[EXCERPTED DATA — start]

-- ==== Sys2Proof/Machine/Reset.lean ====
section
/-! DEFINITION. Resets and starts (R359, R367, R368, R370, R371, R398 to R400, R412 to R416): how work ends, what is kept,
the choice of the volume, engines and cores at boot, the steps of a start, the loss of a service core (R259, R260). -/
namespace Sys2Proof.Machine

/-! ## How the work of a hub ends (R367, R399) -/

/-- A planned restart ends every descriptor WITHDRAWN, and every accepted posted write not yet sent with an FQ record
(DEDUCED, log entry 58). -/
def endWork (s : State) : State :=
  let s1 := forEach (List.range 64) s fun s p => endPort s p Status.withdrawn 4
  forEach s1.flight s1 fun s d =>
    if (inFlight s d.id).isNone || d.result.isSome then s
    else if d.posted then (if d.acked then dropPosted s d.id else lateFault (dropPosted s d.id) d 2)
    else complete s d Status.withdrawn

/-- SUSPEND on every ACTIVE segment, GOODBYE on every UP link. -/
def linesStop (s : State) : State :=
  let s1 := forEach ((List.range 48).filter fun p => (s.seg p).st == 3 || (s.seg p).st == 5) s suspendSeg
  forEach (upLinks s1) s1 sendGoodbye

/-- Every ring returns OFF; its context is written with its final COUNT (R368, R399). -/
def ringsOff (s : State) (f : Fn) : State :=
  let l := (s.rings.filter fun kv => kv.1 / 2048 == fnIx f).map fun kv => kv.1 % 2048
  let s1 := forEach l s fun s i => (ringTo s f i .off).setRing f i Ring.reset
  let s2 := forEach (List.range 64) s1 fun s k => s.wr (Reg.HIF_RING_ENABLE (fnIx f) k) 0
  s2.modFn f fun x => { x with
    round := [], galeTaken := [], sweepAt := [], enableDue := [], kickDue := false, rereads := [], fqWait := [], fqLost := 0 }

/-- The configuration of an endpoint without its traffic. -/
def EpCtx.config (c : EpCtx) : EpCtx :=
  { EpCtx.reset with
    cls := c.cls, intervalUs := c.intervalUs, granules := c.granules, shelf := c.shelf, enabled := c.enabled, hint := c.hint,
    ring := c.ring, reserve := c.reserve, held := c.held, force := true, galeKept := c.galeKept }

/-- A port that waits for the hub start: powered segments stay suspended, and their nodes announce themselves again
(R147). -/
def Seg.waits (x : Seg) : Seg :=
  { Seg.reset with
    st := if 2 ≤ x.st then 4 else x.st, reannounce := true, policy := x.policy, secure := x.secure, pfx := x.pfx,
    stateFrame := x.stateFrame, faulted := x.faulted }

/-- A link that waits for its bring-up. -/
def Link.waits (k : Link) : Link := { freshLink k with st := 0, prev := k.st, orphanSince := none, holdUntil := none, downAt := none }

/-- A rule that is not active yet. -/
def Rule.waits (r : Rule) : Rule := { r with active := false, episode := false, since1 := none, since2 := none }

/-- What the hub keeps through a warm, watchdog or scheduled-activation reset (R265, R277, R292, R317, R399): segment
power, time, counters and registers; the configuration whose regions pass their checks (DEDUCED, log entry 58;
DEDUCED, log entry 69). -/
def warmKept (s : State) (b : BootIn) : State :=
  let up := (upLinks s).filter fun l => decide (l < 16) && (s.link l).cls == 2
  let s1 := { s with
    shadows := [], latches := [], badRegs := [], stuckRegs := [], locked := false, flight := [], cqWait := [], pool := [],
    poolMerged := 0, nodes := [], later := [], ruleReqs := [], gustActs := [], subs := [], mirror := [], upHeld := [],
    movesThisEpoch := [], epochFrame := none, slotEvals := [],
    catalogue := if b.regionsOk then s.catalogue.filter CatEntry.kept else s.nvm.catalogue,
    eps := if b.regionsOk then s.eps.mapVals fun _ c => c.config else [],
    shelves0 := if b.regionsOk then s.shelves0 else [], shelves1 := if b.regionsOk then s.shelves1 else [],
    rules := if b.regionsOk && b.gustOk then s.rules.mapVals fun _ r => r.waits else [],
    deposits := if b.regionsOk && b.gustOk then s.deposits else [],
    segs := s.segs.mapVals fun _ x => x.waits,
    links := s.links.mapVals fun _ k => k.waits,
    orphans := s.orphans ++ up.map fun l => ((s.link l).identity, l, s.fc.now),
    nvm := flashStopped s,
    folio := { s.folio with sealing := none, closed := squallOn s },
    pw := { s.pw with going := none, target := none, wakeAt := none, savedRates := [], watchPrev := [], domRetried := [],
                      clocksStopped := false, refLostAt := none,
                      watch := if b.regionsOk then s.pw.watch else [] } }
  let s2 := (s1.wr Reg.GLB_PROT_HOLD 0).setFld Reg.PWR_STATUS Fld.PWR_STATUS_STATE 0
  let kept := b.regionsOk && b.gustOk
  (s2.setFlag Reg.GST_STATUS Fld.GST_STATUS_RESTORED kept).setFlag Reg.GST_STATUS Fld.GST_STATUS_CLEARED (!kept)

/-! ## The choice of the volume (R358, R359, R370, R371) -/

/-- Does a volume pass the checks of the boot ROM. -/
def volPasses (n : Nvm) (b : BootIn) (v : Nat) : Bool :=
  (if v = 0 then b.volA else b.volB).toNat == 1 && decide (n.svn ≤ (volOf n v).svn)

/-- What the boot ROM chooses: the volume, none for Recovery; whether a trial starts; the cause of a fall-back, 0 for
none; and the volumes it has checked. -/
structure Choice where
  vol : Option Nat
  trial : Bool
  fell : Nat
  checked : List Nat

/-- Volume selection. `fb` is the cause of a reset that ends an unconfirmed trial: 1 WINDOW_EXPIRED, 2 RESET, 5
SELF_TEST. -/
def choose (n : Nvm) (b : BootIn) (armed : Bool) (fb : Nat) : Choice :=
  let a := n.active
  if armed then
    if volPasses n b n.trialVol then ⟨some n.trialVol, true, 0, [n.trialVol]⟩
    else
      let cause := if (if n.trialVol = 0 then b.volA else b.volB).toNat = 2 then 3 else 4
      ⟨if volPasses n b a then some a else none, false, cause, [n.trialVol, a]⟩
  else if n.trialState = 2 then ⟨if volPasses n b a then some a else none, false, fb, [a]⟩
  else if volPasses n b a then ⟨some a, false, 0, [a]⟩
  else ⟨if volPasses n b (1 - a) then some (1 - a) else none, false, 0, [a, 1 - a]⟩

/-- The settings that a volume uses: its own slot when its format differs; after a fall-back the old slot again (R371)
(DEDUCED, log entry 49). -/
def settingsFor (n : Nvm) (c : Choice) (v : Nat) : Nvm :=
  let fmt := (volOf n v).fmt
  if c.trial && fmt != n.settingsFmt then
    let old : Settings := ⟨n.settingsFmt, n.storedMode, n.spwStore, n.spwGale, n.catalogue, n.policies, n.upParams⟩
    { n with oldSlot := some old, settingsSlot := 1 - n.settingsSlot, settingsFmt := fmt }
  else if c.fell ≠ 0 then
    match n.oldSlot with
    | some o => { n with
        oldSlot := none, settingsSlot := 1 - n.settingsSlot, settingsFmt := o.fmt, storedMode := o.mode,
        spwStore := o.spwStore, spwGale := o.spwGale, catalogue := o.catalogue, policies := o.policies, upParams := o.upParams }
    | none => n
  else n

/-- The boot record, the ledger and the volumes after the choice. -/
def booted (s : State) (c : Choice) : Nvm :=
  let n := { s.nvm with bootCount := (s.nvm.bootCount + 1) % 2 ^ 32, pendingMode := none, fellBack := c.fell, windowEnd := none }
  let n1 := if c.trial then
      let m := modVol { n with trialState := 2, session := 0, bundle := 0, sessionPieces := 0, piecesHeld := [] } n.trialVol
        fun v => { v with state := 4 }
      { m with windowEnd := some (s.fc.now + 150000000 + s.fld Reg.NVM_CONFIRM_WINDOW Fld.NVM_CONFIRM_WINDOW_S * 1000000000) }
    else if c.fell ≠ 0 then
      modVol { n with trialState := 3, lastFallback := c.fell } n.trialVol fun v => { v with state := 5 }
    else n
  match c.vol with
  | some v =>
    let m := settingsFor { n1 with running := v, inRecovery := false } c v
    if c.trial then m
    else
      let svn := if v = m.active ∧ c.fell = 0 ∧ m.svn < (volOf m v).svn ∧ m.trialState = 0 then (volOf m v).svn else m.svn
      { m with svn := svn, volA := revoke svn m.volA, volB := revoke svn m.volB }
  | none => { n1 with inRecovery := true }

/-! ## Engines and cores at boot (R256, R259) -/

/-- Boots on which an engine has failed. -/
def engineFails (s : State) (e : Nat) : Nat := s.nvm.engineFails.getD e 0

/-- The spares that pass, for the ports whose engines do not. -/
def spareFor (good : Nat → Bool) (p : Nat) : Option Nat :=
  let needy := (List.range 48).filter fun q => !good q
  let spares := [48, 49, 50, 51].filter good
  ((needy.zip spares).find? fun x => x.1 == p).map (·.2)

/-- The self-test of the engines maps ports to engines; FAILS wraps at its 8 bits (R8, R256). -/
def bootEngines (s : State) (bad : List Nat) : State :=
  let fails := bad.foldl (fun t e => if e < 52 then t.insert e (t.getD e 0 + 1) else t) s.nvm.engineFails
  let good := fun e => !memNat bad e && decide (fails.getD e 0 < 3)
  let serves := fun p => if good p then some p else spareFor good p
  let s1 := s.modNvm fun n => { n with engineFails := fails }
  let s2 := forEach (List.range 52) s1 fun s e =>
    s.wr (Reg.LIB_ENGINE e) (BitVec.ofNat 32
      (b2n (memNat bad e) * 2 ^ 31 + b2n (decide (3 ≤ fails.getD e 0)) * 2 ^ 30 + fails.getD e 0 % 256 * 65536))
  let s3 := forEach (List.range 48) s2 fun s p => match serves p with
    | some e => giveEngine (if (s.seg p).lost then s.modSeg p fun x => { x with lost := false } else s) p e
    | none => (s.setFlag Reg.LIB_STATUS Fld.LIB_STATUS_SEG_LOST true).modSeg p fun x => { x with lost := true }
  sparesShow s3

/-- Default services of a core (service table). -/
def coreServices (j : Nat) : Nat := if j < 5 then 2 ^ j else if j = 5 then 0x60 else 0

/-- Healthy service cores. -/
def healthyCores (s : State) : List Nat := (List.range 8).filter fun j => !s.flag (Reg.LIB_CORE j) Fld.LIB_CORE_FAILED

/-- The core that takes over: a standby core, else the least-loaded healthy one (R259). -/
def takeoverCore (s : State) : Option Nat :=
  let l := healthyCores s
  match l.find? fun j => s.flag (Reg.LIB_CORE j) Fld.LIB_CORE_STANDBY with
  | some j => some j
  | none => (sortBy (fun a b => decide (s.fld (Reg.LIB_CORE a) Fld.LIB_CORE_LOAD_PCT < s.fld (Reg.LIB_CORE b) Fld.LIB_CORE_LOAD_PCT)) l).head?

/-- LIB_STATUS.CORES and CORES_LOW (R260). -/
def coresShow (s : State) : State :=
  let n := (healthyCores s).length
  (s.setFld Reg.LIB_STATUS Fld.LIB_STATUS_CORES n).setFlag Reg.LIB_STATUS Fld.LIB_STATUS_CORES_LOW (decide (n < 6))

/-- A core is held in reset and its services move. -/
def coreDown (s : State) (j : Nat) : State × Option Nat × Nat :=
  let sv := s.fld (Reg.LIB_CORE j) Fld.LIB_CORE_SERVICES
  let s1 := s.wr (Reg.LIB_CORE j) (BitVec.ofNat 32 (2 ^ 31))
  match takeoverCore s1 with
  | some k =>
    let s2 := (s1.setFlag (Reg.LIB_CORE k) Fld.LIB_CORE_STANDBY false).setFld (Reg.LIB_CORE k) Fld.LIB_CORE_SERVICES
      (s1.fld (Reg.LIB_CORE k) Fld.LIB_CORE_SERVICES ||| sv)
    (coresShow (if sv = 0 then s1 else s2), some k, sv)
  | none => (coresShow s1, none, sv)
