-- ==== Sys2Proof/Machine/FaultRows.lean ====
section
/-! DEFINITION. Commands of register protection and SRAM health (R58, R59, R394 to R396). -/
namespace Sys2Proof.Machine
open Sys2Proof.WellFormed

/-- VOTE_SCRUB: all /T fields are voted and scrubbed (R58). -/
def execVoteScrub (t : Nat) (upsets : List Upset) (s : State) : Host.Outcome State Fault Refusal :=
  whenWf (wf (.voteScrub t upsets)) t s <| effect t s fun s =>
    voteScrub s upsets

/-- PARITY_FAULT: a register fails its check: its block holds (R59). -/
def execParityFault (t : Nat) (addr : BitVec 24) (threeWay : Bool) (s : State) : Host.Outcome State Fault Refusal :=
  whenWf (wf (.parityFault t addr threeWay)) t s <| effect t s fun s =>
    checkFails s addr.toNat threeWay

/-- SRAM_PATROL_SCRUB: one pass of the patrol scrubber with the words it corrected (R394). -/
def execSramPatrolScrub (t : Nat) (corrected : List Nat) (s : State) : Host.Outcome State Fault Refusal :=
  whenWf (wf (.sramPatrolScrub t corrected)) t s <| effect t s fun s =>
    patrolPass s corrected

/-- SRAM_UNCORRECTABLE: an uncorrectable error poisons its page (R395, R396). -/
def execSramUncorrectable (t : Nat) (region : SramRegion) (page off : Nat) (items : List Nat) (s : State) : Host.Outcome State Fault Refusal :=
  whenWf (wf (.sramUncorrectable t region page off items)) t s <| effect t s fun s =>
    settle (pagePoisoned s region page off items)

end Sys2Proof.Machine
end

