-- ==== Sys2Proof/Certificates/Slice0/Obligations.lean ====
section
/-! DEFINITION. The statements for the provers. b stands for the state at the command's instant, start t s; ended t s u is u
with the frame clock at that instant and the queue as it was. Log entries named in a statement are the model's choices. -/
open Sys2Proof Sys2Proof.Machine Sys2Proof.Safety Sys2Proof.WellFormed

/-- For every command c, state s and rest of the queue, step of s with c at the front is exec c on s with that rest; with
an empty queue step answers the same state, which is the model's choice (log entry 1). (spec/INDEX.md,
spec/95_what_each_step_holds.md) -/
def Obligations.StepTakesTheFront : Prop :=
  (∀ (c : Instr) (rest : List Instr) (s : State), step { s with pending := c :: rest } = exec c { s with pending := rest }) ∧
    ∀ s : State, s.pending = [] → step s = .next s

/-- For every command and state, the command answers a next state whose queue is that before: no command faults or is
refused. A term whose operands name nothing the hub has, such as a port above 47, answers the state at an instant with
nothing else done, which is the model's choice (log entry 87). (spec/95_what_each_step_holds.md) -/
def Obligations.CommandsComplete : Prop :=
  ∀ (c : Instr) (s : State),
    (∃ u, exec c s = .next u ∧ u.pending = s.pending) ∧
    (WellFormed.wf c = false → ∃ t, exec c s = .next (start t s))

/-- For every state whose queue begins with a list of commands, running as many steps as the list is long answers a next
state whose queue is what followed the list: no command of the table stops the machine.
(spec/95_what_each_step_holds.md) -/
def Obligations.QueueDrains : Prop :=
  ∀ (l rest : List Instr) (s : State), s.pending = l ++ rest →
    ∃ u : State, Host.Core.run core l.length s = .next u ∧ u.pending = rest

/-- For every state whose frame clock is sound (the gust slot is 0 to 7, the frame number is below 2^32, and frame start
plus 125 µs per slot is not after now), every step that answers a next state answers one whose frame clock is sound
and whose instant is not before the one before, whatever the command. (R20, R21) -/
def Obligations.ClockStaysSound : Prop :=
  ∀ s u : State, ClockSound s.fc → step s = .next u → ClockSound u.fc ∧ s.fc.now ≤ u.fc.now

/-- For every command other than FRAME_BOUNDARY, GUST_SLOT_BOUNDARY, the rows that can be a power-on reset or PERST,
ORPHAN_START_TIMEOUT, ROLE and TIME_SYNC, the frame number, the start of the frame and the gust slot are unchanged.
For ROLE and TIME_SYNC they are unchanged on every hub that has framed before. (R15, R20, R21, R23) -/
def Obligations.FrameCountMovesOnlyHere : Prop :=
  (∀ (c : Instr) (s u : State), movesClock c = false → exec c s = .next u →
      u.fc.frameNo = s.fc.frameNo ∧ u.fc.frameStart = s.fc.frameStart ∧ u.fc.slot = s.fc.slot) ∧
    (∀ (t : Nat) (hub : BitVec 5) (frame : Word) (ftime : Nat) (p : UpParams) (s u : State), s.neverFramed = false →
      exec (.role t hub frame ftime p) s = .next u →
      u.fc.frameNo = s.fc.frameNo ∧ u.fc.frameStart = s.fc.frameStart ∧ u.fc.slot = s.fc.slot) ∧
    ∀ (t : Nat) (m : SyncMsg) (s u : State), s.neverFramed = false → exec (.timeSync t m) s = .next u →
      u.fc.frameNo = s.fc.frameNo ∧ u.fc.frameStart = s.fc.frameStart ∧ u.fc.slot = s.fc.slot

/-- On a hub that frames, FRAME_BOUNDARY advances the frame number by 1 modulo 2^32, begins slot 0 and the next frame, 1
ms after the one before on a root, and does the work of the boundary; GUST_SLOT_BOUNDARY begins the next slot of the
frame; EPOCH_BOUNDARY before the first gust slot after the boundary of a frame whose number is a multiple of
LIB_EPOCH.MS, once a frame, applies the EPOCH shadows and does the work of the epoch, which a held LIB block starts
not (the model's reading, log entry 17). (R20, R21, R48, R238) -/
def Obligations.BoundariesRun : Prop :=
  (∀ (t : Nat) (s b : State), framing s = true → b = start (Nat.max t (nextFrame s)) s →
      exec (.frameBoundary t) s = .next { settle (frameBoundary b) with
        fc := ⟨b.fc.now, (s.fc.frameNo + 1) % 2 ^ 32, nextFrame s, 0⟩, pending := s.pending }) ∧
    (∀ s : State, isBranch s = false → nextFrame s = s.fc.frameStart + 1000000) ∧
    (∀ (t : Nat) (s b : State), framing s = true → awake s = true → s.booted = true → s.fc.slot < 7 →
      b = start (Nat.max t (s.fc.frameStart + (s.fc.slot + 1) * 125000)) s →
      exec (.gustSlotBoundary t) s = .next { settle (slotBoundary b) with
        fc := ⟨b.fc.now, s.fc.frameNo, s.fc.frameStart, s.fc.slot + 1⟩, pending := s.pending }) ∧
    ∀ (t : Nat) (s b x : State), b = start t s → awake b = true → framing b = true → b.booted = true → b.fc.slot = 0 →
      b.fc.frameNo % Nat.max 1 (b.fld Reg.LIB_EPOCH Fld.LIB_EPOCH_MS) = 0 → b.epochFrame ≠ some b.fc.frameNo →
      x = applyShadows b .epoch →
      exec (.epochBoundary t) s = .next (ended t s
        (settle { (if isHeld x 6 then x else epochWork x) with epochFrame := some b.fc.frameNo }))

/-- Right after reset the queue is empty, every table is in canonical form, the frame clock is sound and stands at frame
0, every ring of both functions is OFF, neither function holds the lease, no block is held, no Squall is latched, and
HIF_READY is not up before 160 ms. (R20, R100, R103, R415) -/
def Obligations.ResetState : Prop :=
  State.reset.pending = [] ∧ Canonical State.reset = true ∧ ClockSound State.reset.fc ∧ State.reset.fc.frameNo = 0 ∧
    (∀ f i, (State.reset.ring f i).st = .off) ∧ State.reset.lease.valid = false ∧ State.reset.lease.holder = none ∧
    (∀ bit, bit < 14 → isHeld State.reset bit = false) ∧ squallOn State.reset = false ∧ isReady State.reset = false ∧
    isReady { State.reset with fc := ⟨160000000, 0, 0, 0⟩ } = true

/-- Every register reads after reset the reset word its table gives; among them HIF_SWEEP 4, HIF_LEASE_PERIOD 100,
LIB_EPOCH 1000 and 4,096 and 64 tokens in FOL_GOV. SEG_ENGINE, LIB_ENGINE and LIB_CORE show their instance, which the
model words as log entry 3 says. (spec/02_registers.md, spec/03_host_rings.md, spec/07_librarian_gust.md, R381) -/
def Obligations.ResetRegisters : Prop :=
  (∀ a bit r, Reg.at a = some (bit, r) → specialReset a = none → State.reset.rd a = BitVec.ofNat 32 r.reset) ∧
    (∀ a, Reg.at a = none → specialReset a = none → State.reset.rd a = 0) ∧
    State.reset.rd (Reg.HIF_SWEEP 0) = 4 ∧ State.reset.rd (Reg.HIF_LEASE_PERIOD 0) = 100 ∧ State.reset.rd Reg.LIB_EPOCH = 1000 ∧
    State.reset.fld Reg.FOL_GOV Fld.FOL_GOV_TOKENS = 4096 ∧ State.reset.fld Reg.FOL_GOV Fld.FOL_GOV_RESERVE = 64

/-- For every hub below 32, port below 64, node below 256 and endpoint below 32, the TEA made of them is below 2^24 and
reads back as these fields, which are bits [23:19], [18:13], [12:5] and [4:0]; every TEA below 2^24 is made of its own
fields; and 3.17.122.4 is 0x1A2F44. (R16) -/
def Obligations.TeaLayout : Prop :=
  (∀ hub port node ep : Nat, hub < 32 → port < 64 → node < 256 → ep < 32 →
      mkTea hub port node ep < 2 ^ 24 ∧ teaHub (mkTea hub port node ep) = hub ∧ teaPort (mkTea hub port node ep) = port ∧
        teaNode (mkTea hub port node ep) = node ∧ teaEp (mkTea hub port node ep) = ep) ∧
    (∀ tea : Nat, tea < 2 ^ 24 → mkTea (teaHub tea) (teaPort tea) (teaNode tea) (teaEp tea) = tea ∧
      teaHub tea = bitsOf tea 19 5 ∧ teaPort tea = bitsOf tea 13 6 ∧ teaNode tea = bitsOf tea 5 8 ∧
      teaEp tea = bitsOf tea 0 5) ∧
    mkTea 3 17 122 4 = 0x1A2F44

[EXCERPTED DATA — finish]

EXERCISE GOAL: Print nothing but the lines from the line with "State.reset.rd (Reg.HIF_SWEEP 0)" to the last line of the records above. Both of those lines count.

SOLUTION FOR THIS EXERCISE:
    State.reset.rd (Reg.HIF_SWEEP 0) = 4 ∧ State.reset.rd (Reg.HIF_LEASE_PERIOD 0) = 100 ∧ State.reset.rd Reg.LIB_EPOCH = 1000 ∧
    State.reset.fld Reg.FOL_GOV Fld.FOL_GOV_TOKENS = 4096 ∧ State.reset.fld Reg.FOL_GOV Fld.FOL_GOV_RESERVE = 64

/-- For every hub below 32, port below 64, node below 256 and endpoint below 32, the TEA made of them is below 2^24 and
reads back as these fields, which are bits [23:19], [18:13], [12:5] and [4:0]; every TEA below 2^24 is made of its own
fields; and 3.17.122.4 is 0x1A2F44. (R16) -/
def Obligations.TeaLayout : Prop :=
  (∀ hub port node ep : Nat, hub < 32 → port < 64 → node < 256 → ep < 32 →
      mkTea hub port node ep < 2 ^ 24 ∧ teaHub (mkTea hub port node ep) = hub ∧ teaPort (mkTea hub port node ep) = port ∧
        teaNode (mkTea hub port node ep) = node ∧ teaEp (mkTea hub port node ep) = ep) ∧
    (∀ tea : Nat, tea < 2 ^ 24 → mkTea (teaHub tea) (teaPort tea) (teaNode tea) (teaEp tea) = tea ∧
      teaHub tea = bitsOf tea 19 5 ∧ teaPort tea = bitsOf tea 13 6 ∧ teaNode tea = bitsOf tea 5 8 ∧
      teaEp tea = bitsOf tea 0 5) ∧
    mkTea 3 17 122 4 = 0x1A2F44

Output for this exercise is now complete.